=== Begin Enclosure ===

theorem State.eclEffective_frame {s : State} {p : Sys2Proof.Pos} {x : Sys2Proof.Machine.FrameCtx} :
    s.keeps [.od, .nv, .coef, .vdet, .ecl, .free] (State.eclEffective s p x) := by
  unfold State.eclEffective; (try dsimp only)
  repeat' first
    | with_reducible exact State.keeps_refl
    | with_reducible refine State.setEcl_frame.last (by decide) ?_
    | with_reducible refine State.eclIdle_frame.last (by decide) ?_
    | with_reducible refine State.eclRecord_frame.last (by decide) ?_
    | with_reducible refine State.setOs_keeps.last (by decide) ?_
    | with_reducible refine State.learnK_frame.last (by decide) ?_
    | with_reducible refine State.bumpCounter_keeps.last (by decide) ?_
    | with_reducible refine State.setCoef_frame.last (by decide) ?_
    | with_reducible refine State.keeps_foldl (fun _ _ => ?_) ?_
    | with_reducible refine State.keeps_ite ?_ ?_
    | split
    | with_reducible refine State.keeps_mk ?_

theorem State.eclFu_frame {s : State} {p : Sys2Proof.Pos} {x : Sys2Proof.Machine.FrameCtx} :
    s.keeps [.od, .nv, .coef, .vdet, .ecl, .free] (State.eclFu s p x) := by
  unfold State.eclFu; (try dsimp only)
  repeat' first
    | with_reducible exact State.keeps_refl
    | with_reducible refine State.setEcl_frame.last (by decide) ?_
    | with_reducible refine State.eclIdle_frame.last (by decide) ?_
    | with_reducible refine State.eclEffective_frame.last (by decide) ?_
    | with_reducible refine State.keeps_foldl (fun _ _ => ?_) ?_
    | with_reducible refine State.keeps_ite ?_ ?_
    | split
    | with_reducible refine State.keeps_mk ?_

theorem State.eclHandOver_frame {s : State} {p : Sys2Proof.Pos} {x : Sys2Proof.Machine.FrameCtx} {throttle : Bool} :
    s.keeps [.od, .nv, .coef, .vdet, .ecl, .shut, .trig, .mem, .free] ((State.eclHandOver s p x throttle).1) := by
  unfold State.eclHandOver; (try dsimp only)
  repeat' first
    | with_reducible exact State.keeps_refl
    | with_reducible refine State.eclFu_frame.last (by decide) ?_
    | with_reducible refine State.setEcl_frame.last (by decide) ?_
    | with_reducible refine State.eclEarly_frame.last (by decide) ?_
    | with_reducible refine State.eclBegin_frame.last (by decide) ?_
    | with_reducible refine State.keeps_foldl (fun _ _ => ?_) ?_
    | with_reducible refine State.keeps_ite ?_ ?_
    | split
    | with_reducible refine State.keeps_mk ?_

theorem State.eclModeEnd_frame {s : State} {p : Sys2Proof.Pos} {safe : Bool} :
    s.keeps [.od, .coef, .ecl, .shut] (State.eclModeEnd s p safe) := by
  unfold State.eclModeEnd; (try dsimp only)
  repeat' first
    | with_reducible exact State.keeps_refl
    | with_reducible refine State.inc_keeps.last (by decide) ?_
    | with_reducible refine State.eclIdle_frame.last (by decide) ?_
    | with_reducible refine State.setPhase_frame.last (by decide) ?_
    | with_reducible refine State.setCoef_frame.last (by decide) ?_
    | with_reducible refine State.setO_keeps.last (by decide) ?_
    | with_reducible refine State.dropPulses_frame.last (by decide) ?_
    | with_reducible refine State.setEcl_frame.last (by decide) ?_
    | with_reducible refine State.keeps_foldl (fun _ _ => ?_) ?_
    | with_reducible refine State.keeps_ite ?_ ?_
    | split
    | with_reducible refine State.keeps_mk ?_
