theorem witness_HostWritesFrameMemory :
    (img.sound ∧ img.host.link = true ∧ img.host.d3hot = false ∧ 2684354560 + (zs 4).length ≤ 2 ^ 33 ∧
    img.mem.online = true ∧ img.hostWritable 2684354560 (zs 4).length = true) ∧
    (8589934588 + (zs 4).length ≤ 2 ^ 33 ∧ img.hostWritable 8589934588 (zs 4).length = true) ∧
    (0 + (zs 4).length ≤ 2 ^ 33 ∧ img.hostWritable 0 (zs 4).length = false) ∧
    (up.sound ∧ up.host.link = true ∧ up.host.d3hot = false ∧ up.mem.online = false) ∧
    (img.mem.refreshAt + 32000000 ≤ (img.advance 32000000).time.mono) := by
  refine ⟨?_, ?_, ?_, ?_, ?_⟩ <;> decide +kernel

theorem witness_DmaChannelControl :
    (img.sound ∧ img.host.link = true ∧ img.host.d3hot = false ∧ 15 < 16) ∧
    (dmaChannelControl1.sound ∧ dmaChannelControl1.host.link = true ∧ dmaChannelControl1.host.d3hot = false ∧ 3 < 16
    ∧ dmaChannelControl1.dmaRuns = true ∧ (dmaChannelControl1.chState 3 = 0 ∨ dmaChannelControl1.chState 3 = 4 ∨
    dmaChannelControl1.chState 3 = 5)) ∧
    (dmaChannelControl2.sound ∧ dmaChannelControl2.host.link = true ∧ dmaChannelControl2.host.d3hot = false ∧
    dmaChannelControl2.dmaRuns = true ∧ (dmaChannelControl2.chState 3 = 0 ∨ dmaChannelControl2.chState 3 = 4 ∨
    dmaChannelControl2.chState 3 = 5)) ∧
    (dmaChannelControl3.sound ∧ dmaChannelControl3.host.link = true ∧ dmaChannelControl3.host.d3hot = false ∧ 1 ≤
    dmaChannelControl3.chState 3 ∧ dmaChannelControl3.chState 3 ≤ 3 ∧ (dmaChannelControl3.ch 3).cur = none) ∧
    (dmaChannelControl4.sound ∧ dmaChannelControl4.host.link = true ∧ dmaChannelControl4.host.d3hot = false ∧ 1 ≤
    dmaChannelControl4.chState 3 ∧ dmaChannelControl4.chState 3 ≤ 3 ∧ (dmaChannelControl4.ch 3).cur = none) ∧
    (dmaChannelControl5.sound ∧ dmaChannelControl5.host.link = true ∧ dmaChannelControl5.host.d3hot = false ∧ 1 ≤
    dmaChannelControl5.chState 3 ∧ dmaChannelControl5.chState 3 ≤ 3 ∧ (dmaChannelControl5.ch 3).cur = some dr) ∧
    (dmaChannelControl6.sound ∧ dmaChannelControl6.host.link = true ∧ dmaChannelControl6.host.d3hot = false ∧ 1 ≤
    dmaChannelControl6.chState 3 ∧ dmaChannelControl6.chState 3 ≤ 3 ∧ (dmaChannelControl6.ch 3).cur = some dr) ∧
    (dmaChannelControl7.sound ∧ dmaChannelControl7.host.link = true ∧ dmaChannelControl7.host.d3hot = false ∧
    fieldOf (dmaChannelControl7.o (Obj.DMA_CFG 3)) 4 0 = 31) ∧
    (16 ≤ 16 ∧ Instr.dmaCtrlStop 16 5 ∈ [Instr.dmaTailDoorbell 16 1 5, .dmaCtrlRun 16 5, .dmaCtrlStop 16 5, .dmaCtrlAbort 16 5,
    .dmaCtrlSoftReq 16 5]) := by
  refine ⟨?_, ?_, ?_, ?_, ?_, ?_, ?_, ?_, ?_⟩ <;> decide +kernel

theorem witness_DmaDescriptorsRun :
    (dmaDescriptorsRun1.sound ∧ 3 < 16 ∧ (dmaDescriptorsRun1.chState 3 = 1 ∨ dmaDescriptorsRun1.chState 3 = 2) ∧
    (dmaDescriptorsRun1.ch 3).cur = none ∧ (dmaDescriptorsRun1.ch 3).head ≠ (dmaDescriptorsRun1.ch 3).tail ∧
    dmaDescriptorsRun1.host.link = true) ∧
    (dmaDescriptorsRun2.sound ∧ (dmaDescriptorsRun2.ch 3).cur = some dr ∧ (dmaDescriptorsRun2.advance 5).nextBurst =
    some 3 ∧ dmaDescriptorsRun2.host.link = true ∧ (true = true ∨ bitAt dr.desc.flags 0 = true) ∧ bitAt dr.desc.flags 0 = false) ∧
    (dmaDescriptorsRun3.sound ∧ (dmaDescriptorsRun3.ch 3).cur = some drEnd ∧ drEnd.ending = true) ∧
    (dmaDescriptorsRun4.sound ∧ (dmaDescriptorsRun4.ch 3).cur = some dr ∧ dmaDescriptorsRun4.mode = Mode.standby ∧
    dmaDescriptorsRun4.modes.since + 10000000 ≤ (dmaDescriptorsRun4.advance 10000000).time.now) := by
  refine ⟨?_, ?_, ?_, ?_⟩ <;> decide +kernel
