-- ==== Sys2Proof/Machine/State.lean ====
section
/-! DEFINITION. The state of the WJ3620 as plain data, block by block as 00_scope.md 1.2 names them, its
value at reset, and the reasons a step can stop.  INVENTORY.md lists every field with its rule. -/

namespace Sys2Proof.Machine

/-! ### Why a step can stop -/

/-- Faults.  The manual describes no event that stops the part: every request has a reply, and every
other event has its effect or, where its timer, access or state is absent, does not occur. -/
inductive Fault where
  /-- Raised by no meaning of this model (log entry 19); kept so that the type has a name for a stop the manual
  might yet be found to give.  Safe: a step that never faults claims nothing from it. -/
  | undefinedByManual
deriving DecidableEq, Repr

/-- Refusals. -/
inductive Refusal where
  /-- Raised only by `exec`'s own arms, for a command whose meaning is not written; no arm does so
  now.  Safe: a refused command has no next state of which anything could be proved. -/
  | notModelled (mnemonic : String)
deriving DecidableEq, Repr

/-! ### Values shared by several blocks -/

/-- A rectangle with both corners included (00_scope.md 3.4). -/
structure Rect where
  x0 : Nat
  y0 : Nat
  x1 : Nat
  y1 : Nat
deriving DecidableEq, Repr

/-- The sequence family an UPDATE asks for (R50). -/
inductive Mode where
  | swift | tone | clean
deriving DecidableEq, Repr

/-- The class of an update (R50). -/
inductive UpdateClass where
  | normal | urgent
deriving DecidableEq, Repr

/-- The four kinds of sequence table, in the order of R26. -/
inductive SeqKind where
  | swift | tone | cleanUp | cleanDown
deriving DecidableEq, Repr

/-- A drive code as a value (R18). -/
inductive Drive where
  | none | positive | negative
deriving DecidableEq, Repr

/-- The two slots of the waveform cache (R22). -/
inductive SlotId where
  | a | b
deriving DecidableEq, Repr

/-! ### Pixel memory (chapter 1) -/

/-- A cell record (R2): its `residue` lies in 0 to 63 and its `balance` in −511 to +511 (R49). -/
structure Cell where
  level : Level
  goal : Level
  owner : Option LaneId
  kind : SeqKind
  residue : Nat
  balance : Int
deriving DecidableEq, Repr

/-- The cell start-up initialisation writes (R5): what an unlisted pixel reads as. -/
def Cell.initial : Cell :=
  { level := 15, goal := 0, owner := none, kind := .swift, residue := 63, balance := 0 }

/-- The pixel memory (R1): the cell plane and the draft plane, each a list of (pixel number, value)
pairs whose pixel numbers strictly rise and whose values differ from the one an unlisted pixel reads
as (`Cell.initial`, level 15).  Pixel (x, y) has number y × 2048 + x. -/
structure PixelMem where
  cells : List (Nat × Cell)
  drafts : List (Nat × Level)
deriving DecidableEq, Repr

/-- A write-buffer entry (R7). -/
inductive WriteEntry where
  | draw (y x : Nat) (levels : List Level)
  | fill (area : Rect) (level : Level)
deriving DecidableEq, Repr

/-- The write buffer (R7): the entries, oldest first, and the number of accesses of the oldest entry
that have completed (R10). -/
structure WriteBuffer where
  entries : List WriteEntry
  done : Nat
deriving DecidableEq, Repr

/-- A memory access that has been asked for or granted (R1, R13, R14). -/
inductive Access where
  /-- a start-up initialisation write (R5) -/
  | init
  /-- a read of the line being prepared (R101); `stale` once a cut has discarded it (R109) -/
  | scanRead (stale : Bool)
  /-- a write-back of the line's commit (R104) -/
  | commit
  /-- a read or write of the sweep (R111) -/
  | sweep
  /-- a write of the drain (R10) -/
  | drain
  /-- the PROBE access to pixel (x, y) (R16); `live` until its transaction ends (R172) -/
  | probe (x y : Nat) (live : Bool)
deriving DecidableEq, Repr
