-- ==== Sys2Proof/Machine/Owners.lean ====
section
/-! DEFINITION. The fourteen request commands: each is the last byte of its request, taken by the link's
tests, the image-state gate and the owner of its kind (`handleDraw` and the like in Requests.lean). -/

namespace Sys2Proof.Machine

/-- DRAW (R8). -/
def execDraw (tag : Byte) (payload : List Byte) (check : Word) (s : State) : Result :=
  .next (s.takeRequest .draw tag payload check)

/-- FILL (R9). -/
def execFill (tag : Byte) (payload : List Byte) (check : Word) (s : State) : Result :=
  .next (s.takeRequest .fill tag payload check)

/-- UPDATE (R51 to R53). -/
def execUpdate (tag : Byte) (payload : List Byte) (check : Word) (s : State) : Result :=
  .next (s.takeRequest .update tag payload check)

/-- CANCEL (R60, R84). -/
def execCancel (tag : Byte) (payload : List Byte) (check : Word) (s : State) : Result :=
  .next (s.takeRequest .cancel tag payload check)

/-- PROBE (R16). -/
def execProbe (tag : Byte) (payload : List Byte) (check : Word) (s : State) : Result :=
  .next (s.takeRequest .probe tag payload check)

/-- TEMP (R125). -/
def execTemp (tag : Byte) (payload : List Byte) (check : Word) (s : State) : Result :=
  .next (s.takeRequest .temp tag payload check)

/-- SET-LIMITS (R37). -/
def execSetLimits (tag : Byte) (payload : List Byte) (check : Word) (s : State) : Result :=
  .next (s.takeRequest .setLimits tag payload check)

/-- SET-THERMAL (R126). -/
def execSetThermal (tag : Byte) (payload : List Byte) (check : Word) (s : State) : Result :=
  .next (s.takeRequest .setThermal tag payload check)

/-- SET-POWER (R146). -/
def execSetPower (tag : Byte) (payload : List Byte) (check : Word) (s : State) : Result :=
  .next (s.takeRequest .setPower tag payload check)

/-- SHUTDOWN (R62). -/
def execShutdown (tag : Byte) (payload : List Byte) (check : Word) (s : State) : Result :=
  .next (s.takeRequest .shutdown tag payload check)

/-- HALT (R143). -/
def execHalt (tag : Byte) (payload : List Byte) (check : Word) (s : State) : Result :=
  .next (s.takeRequest .halt tag payload check)

/-- CLEAR-FAULT (R145). -/
def execClearFault (tag : Byte) (payload : List Byte) (check : Word) (s : State) : Result :=
  .next (s.takeRequest .clearFault tag payload check)

/-- FETCH (R178). -/
def execFetch (tag : Byte) (payload : List Byte) (check : Word) (s : State) : Result :=
  .next (s.takeRequest .fetch tag payload check)

/-- STATUS (R180). -/
def execStatus (tag : Byte) (payload : List Byte) (check : Word) (s : State) : Result :=
  .next (s.takeRequest .status tag payload check)

end Sys2Proof.Machine
end

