-- ==== Sys2Proof/Certificates/Slice0/Obligations.lean ====
section
/-! DEFINITION. The statements about the model.  A result is written as an equation `exec c s = .next t`
whose `t` names every block that changes, so that it is the command's frame too; where a block's new value
is described field by field, `t` with those blocks put back equals `s`.  In request statements `arb` is
the arbiter after the grant at the command's end, which is `s.arb` itself whenever no access waits beside
a free memory (`Obligations.ArbiterAndSettings`). -/

open Sys2Proof Sys2Proof.Machine

/-! ### The machine as a whole -/

/-- The step of a state whose queue begins with a command is that command's effect with the queue's rest;
with no command waiting nothing happens (log entry 7: the model's own queue). -/
def Obligations.StepRunsFrontCommand : Prop :=
  (∀ (s : State) (c : Instr) (rest : List Instr),
    s.pending = c :: rest → step s = exec c { s with pending := rest }) ∧
  (∀ s : State, s.pending = [] → step s = .next s)

/-- Every command completes in every state, and leaves the queue as it was.  Both are the model's choices: no
event stops the part (log entry 19, DEDUCED), a command whose event cannot occur leaves the state as it
is (log entry 6, DEDUCED), and the queue is the model's own, which no command touches (log entry 7). -/
def Obligations.EveryCommandCompletes : Prop :=
  ∀ (c : Instr) (s : State), ∃ t, exec c s = .next t ∧ t.pending = s.pending

/-! ### Reset and selection -/

/-- R152 and each block's reset: after RESET every block but the pixel memory (R112: its records remain,
unread) and the slots' storage is as `State.reset` has it, and `State.reset` holds the values the manual
gives for reset (what it holds beside those is named in log entries 3 to 5 and 8).  R153, R162, R132: at
reset release the link waits in IGNORING if SS_N is low and in DESELECTED otherwise, both levels of each
good line are its raw level, and the read of header word 0 begins; nothing else changes. -/
def Obligations.ResetAndRelease : Prop :=
  ((∀ s : State, ∃ t, exec .reset s = .next t ∧ t.mem = s.mem ∧
    t.cache.a.state = .empty ∧ t.cache.a.band = none ∧ t.cache.a.refs = 0 ∧
    t.cache.b.state = .empty ∧ t.cache.b.band = none ∧ t.cache.b.refs = 0 ∧
    t.cache.reload = none ∧ t.cache.failed = [] ∧
    { t with mem := State.reset.mem, cache := State.reset.cache, choices := 0, pending := [] } = State.reset) ∧
  State.reset.loader.image = .header ∧ State.reset.flash.addr = 0 ∧ State.reset.flash.state = .idle ∧
  State.reset.flash.timing = { setup := 16, strobe := 64, hold := 16, waitLimit := 255, waitActiveHigh := true } ∧
  State.reset.wb.entries = [] ∧ State.reset.scan.pos = .stopped ∧ State.reset.panel.soe = false ∧
  State.reset.panel.goe = false ∧ State.reset.panel.gstart = false ∧
  State.reset.adm = { urgent := [], normal := [], nextId := 1, nextOrder := 0, mode := .normal } ∧
  (∀ i, State.reset.lane i = Lane.free) ∧ State.reset.limits = { taken := none, inForce := none } ∧
  State.reset.thermal.sensor = .warming ∧ State.reset.thermal.history = [] ∧
  State.reset.thermal.timer = none ∧ State.reset.thermal.override = none ∧
  State.reset.power.state = .off ∧ State.reset.power.idleHold = 5000 ∧ State.reset.power.filter = 40 ∧
  State.reset.power.lastFault = none ∧ State.reset.notices = { queue := [], waiting := [] }) ∧
  ∀ (s : State) (ssLow : Bool) (raw : BitVec 4), s.resetHeld = true →
    ∃ t, exec (.resetRelease ssLow raw) s = .next t ∧
      (∀ i : Fin 4, t.goodLine i = { raw := raw.getLsbD i.val, filtered := raw.getLsbD i.val, timing := none }) ∧
      t = { s with
        resetHeld := false
        power := { s.power with lines := t.power.lines }
        link := { Link.atRest with state := if ssLow then .ignoring else .deselected }
        flash := { s.flash with state := .setup, addr := 0, clocks := s.flash.timing.setup, ext := 0,
                                result := none } }

/-! ### Bytes on the link -/

/-- R162, R171, R172: SS_N going low in DESELECTED starts a transaction with no byte received; SS_N going
high ends any transaction, with nothing kept of it but its effect, a PROBE that waits is withdrawn and the
result of one that runs is discarded.  R163, R164, R168, R173: a byte that does not complete a request is
kept; before the reply is ready, and in FINISHED, IGNORING and DESELECTED, a byte boundary changes
nothing. -/
def Obligations.TransactionsOpenAndClose : Prop :=
  (∀ s : State, s.link.state = .deselected → s.resetHeld = false →
    exec .select s = .next { s with
      link := { state := .receiving, received := [], reply := none, sent := 0, probeTag := none } }) ∧
  (∀ s : State, s.link.state ≠ .deselected → ∃ t, exec .deselect s = .next t ∧
    t.link = { state := .deselected, received := [], reply := none, sent := 0, probeTag := none } ∧
    t.arb.probe = none ∧ t.arb.scan = s.arb.scan ∧ t.arb.drain = s.arb.drain ∧
    ((∃ x y l, s.arb.running = some (.probe x y l) ∧ t.arb.running = some (.probe x y false)) ∨
      ((∀ x y l, s.arb.running ≠ some (.probe x y l)) ∧ t.arb.running = s.arb.running)) ∧
    { t with link := s.link, arb := s.arb } = s) ∧
  (∀ (s : State) (b : Byte), s.link.state = .receiving →
    frameStatus (s.link.received ++ [b]) = .incomplete →
    exec (.byteBoundary b) s = .next { s with link := { s.link with received := s.link.received ++ [b] } }) ∧
  (∀ (s : State) (b : Byte), s.link.state = .answering → s.link.reply = none →
    exec (.byteBoundary b) s = .next s) ∧
  (∀ (s : State) (b : Byte),
    s.link.state = .finished ∨ s.link.state = .ignoring ∨ s.link.state = .deselected →
    exec (.byteBoundary b) s = .next s)

/-- R162, R168: once the reply is ready, the next byte boundary enters REPLYING, the host then reads the
reply's bytes in order, and the boundary after the last byte enters FINISHED; whatever is on SDI, nothing
but the link changes. -/
def Obligations.ReplyIsReadOut : Prop :=
  ∀ (s : State) (f sdi : List Byte), s.link.state = .answering → s.link.reply = some f → f ≠ [] →
    sdi.length = 1 + f.length →
    (∃ t, clockBytes sdi s = .next t ∧ t.link.state = .finished ∧ { t with link := s.link } = s) ∧
    (∀ k, k < f.length → ∃ u, clockBytes (sdi.take (1 + k)) s = .next u ∧
      u.link.state = .replying ∧ u.sdo = some (f.getD k 0) ∧ { u with link := s.link } = s)

/-- A request clocked in byte by byte comes to the same state as the command of its kind: for every kind,
tag, payload that a frame can carry and check, right or wrong (R164, R166, R168; that both ways of taking a
request exist is the model's choice, log entry 14). -/
def Obligations.RequestByteByByte : Prop :=
  ∀ (s : State) (k : RequestKind) (tag : Byte) (payload : List Byte) (check : Word),
    s.link.state = .receiving → s.link.received = [] → payload.length ≤ 272 →
    clockBytes (frameBytes k.code tag payload check) s = exec (k.command tag payload check) s

/-- R164, R166, R169: a missing start byte is answered BAD_FRAME with kind and tag 0; a length above 272
BAD_LENGTH, a check mismatch BAD_FRAME and an undefined kind BAD_KIND, each with kind and tag echoed; and
nothing else changes. -/
def Obligations.MalformedIsRefused : Prop :=
  (∀ (s : State) (b : Byte), s.link.state = .receiving → s.link.received = [] → b ≠ 0xC3 →
    exec (.malformedRequest [b]) s = .next { s with
      link := Link.answered 0 0 (.of .badFrame), arb := s.arb.grant }) ∧
  (∀ (s : State) (kind tag lo hi : Byte), s.link.state = .receiving →
    s.link.received <+: [0xC3, kind, tag, lo, hi] → 272 < lo.toNat + 256 * hi.toNat →
    exec (.malformedRequest [0xC3, kind, tag, lo, hi]) s = .next { s with
      link := Link.answered kind tag (.of .badLength), arb := s.arb.grant }) ∧
  (∀ (s : State) (kind tag : Byte) (p : List Byte) (check : Word), s.link.state = .receiving →
    p.length ≤ 272 → s.link.received <+: frameBytes kind tag p check → check ≠ frameCheck kind tag p →
    exec (.malformedRequest (frameBytes kind tag p check)) s = .next { s with
      link := Link.answered kind tag (.of .badFrame), arb := s.arb.grant }) ∧
  (∀ (s : State) (kind tag : Byte) (p : List Byte), s.link.state = .receiving →
    p.length ≤ 272 → s.link.received <+: frameBytes kind tag p (frameCheck kind tag p) →
    kind.toNat = 0 ∨ 14 < kind.toNat →
    exec (.malformedRequest (frameBytes kind tag p (frameCheck kind tag p))) s = .next { s with
      link := Link.answered kind tag (.of .badKind), arb := s.arb.grant })

/-- R166, R181, R182, R183: the link's five tests: which correct frames of each kind pass them; and the cause
of the first that fails, in their order: a wrong check BAD_FRAME, an undefined kind BAD_KIND, a length the
kind does not allow BAD_LENGTH, a coded field without a listed code BAD_FIELD, and a DRAW whose length is
not that of its count BAD_LENGTH. -/
def Obligations.PassingTheLinkTests : Prop :=
  (∀ (kind tag : Byte) (p : List Byte) (check : Word),
    (check ≠ frameCheck kind tag p → linkTests kind tag p check = .error .badFrame) ∧
    (check = frameCheck kind tag p → kind.toNat = 0 ∨ 14 < kind.toNat →
      linkTests kind tag p check = .error .badKind)) ∧
  (∀ (k : RequestKind) (tag : Byte) (p : List Byte) (length field agrees : Prop),
    (length ↔ match k with
      | .draw => 6 ≤ p.length ∧ p.length ≤ 262
      | .fill => p.length = 9
      | .update => p.length = 10
      | .cancel => p.length = 2
      | .probe | .setLimits | .setPower => p.length = 4
      | .temp | .setThermal => p.length = 3
      | .shutdown | .halt | .clearFault | .fetch | .status => p.length = 0) →
    (field ↔ match k with
      | .draw => 1 ≤ u16At p 4 % 1024 ∧ u16At p 4 % 1024 ≤ 512
      | .fill => byteAt p 8 ≤ 15
      | .update => byteAt p 8 % 4 ≤ 2 ∧ byteAt p 9 ≤ 1
      | .temp => byteAt p 0 ≤ 1
      | _ => True) →
    (agrees ↔ (k = .draw → p.length = 6 + u16At p 4 % 1024 / 2)) →
    (¬ length → linkTests k.code tag p (frameCheck k.code tag p) = .error .badLength) ∧
    (length → ¬ field → linkTests k.code tag p (frameCheck k.code tag p) = .error .badField) ∧
    (length → field → ¬ agrees → linkTests k.code tag p (frameCheck k.code tag p) = .error .badLength)) ∧
  (∀ (k : RequestKind) (tag : Byte) (p : List Byte),
    linkTests k.code tag p (frameCheck k.code tag p) = .ok k ↔
      match k with
      | .draw => 1 ≤ u16At p 4 % 1024 ∧ u16At p 4 % 1024 ≤ 512 ∧ p.length = 6 + u16At p 4 % 1024 / 2
      | .fill => p.length = 9 ∧ byteAt p 8 ≤ 15
      | .update => p.length = 10 ∧ byteAt p 8 % 4 ≤ 2 ∧ byteAt p 9 ≤ 1
      | .cancel => p.length = 2
      | .probe | .setLimits | .setPower => p.length = 4
      | .temp => p.length = 3 ∧ byteAt p 0 ≤ 1
      | .setThermal => p.length = 3
      | .shutdown | .halt | .clearFault | .fetch | .status => p = [])

/-- R166, R167, R170: a request that fails a link test is answered that test's cause, and one that passes
them but is not STATUS or FETCH is answered STARTING in LOADING and NO_IMAGE in INVALID; the request
changes nothing else. -/
def Obligations.LinkAnswersChangeNothing : Prop :=
  (∀ (s : State) (k : RequestKind) (tag : Byte) (p : List Byte) (check : Word) (c : Cause),
    s.link.state = .receiving → p.length ≤ 272 → s.link.received <+: frameBytes k.code tag p check →
    linkTests k.code tag p check = .error c →
    exec (k.command tag p check) s = .next { s with
      link := Link.answered k.code tag (.of c), arb := s.arb.grant }) ∧
  (∀ (s : State) (k : RequestKind) (tag : Byte) (p : List Byte),
    s.receives k tag p → p.length ≤ 272 →
    linkTests k.code tag p (frameCheck k.code tag p) = .ok k → k ≠ .status → k ≠ .fetch →
    ((s.loader.image = .header ∨ s.loader.image = .initialising) →
      exec (k.sent tag p) s = .next { s with
        link := Link.answered k.code tag (.of .starting), arb := s.arb.grant }) ∧
    ((∃ r, s.loader.image = .invalid r) →
      exec (k.sent tag p) s = .next { s with
        link := Link.answered k.code tag (.of .noImage), arb := s.arb.grant }))

/-- R165: a change confined to one byte of the bytes a check covers changes the check, so that a frame
corrupted in one byte fails test 1 of R166. -/
def Obligations.ByteErrorIsDetected : Prop :=
  ∀ (before after : List Byte) (a b : Byte), a ≠ b →
    crc16 (before ++ a :: after) ≠ crc16 (before ++ b :: after)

=== End Enclosure ===

(EXERCISE GOAL) Retype exactly, and only, the lines above from the one where "refine ⟨?_, ?_, ?_, ?_⟩ <;> decide +kernel" occurs up to and including the one where "can stop -/" occurs.

(ANSWER)
  refine ⟨?_, ?_, ?_, ?_⟩ <;> decide +kernel
-- ==== Sys2Proof/Machine/State.lean ====
section
/-! DEFINITION. The state of the WJ3620 as plain data, block by block as 00_scope.md 1.2 names them, its
value at reset, and the reasons a step can stop.  INVENTORY.md lists every field with its rule. -/

namespace Sys2Proof.Machine

/-! ### Why a step can stop -/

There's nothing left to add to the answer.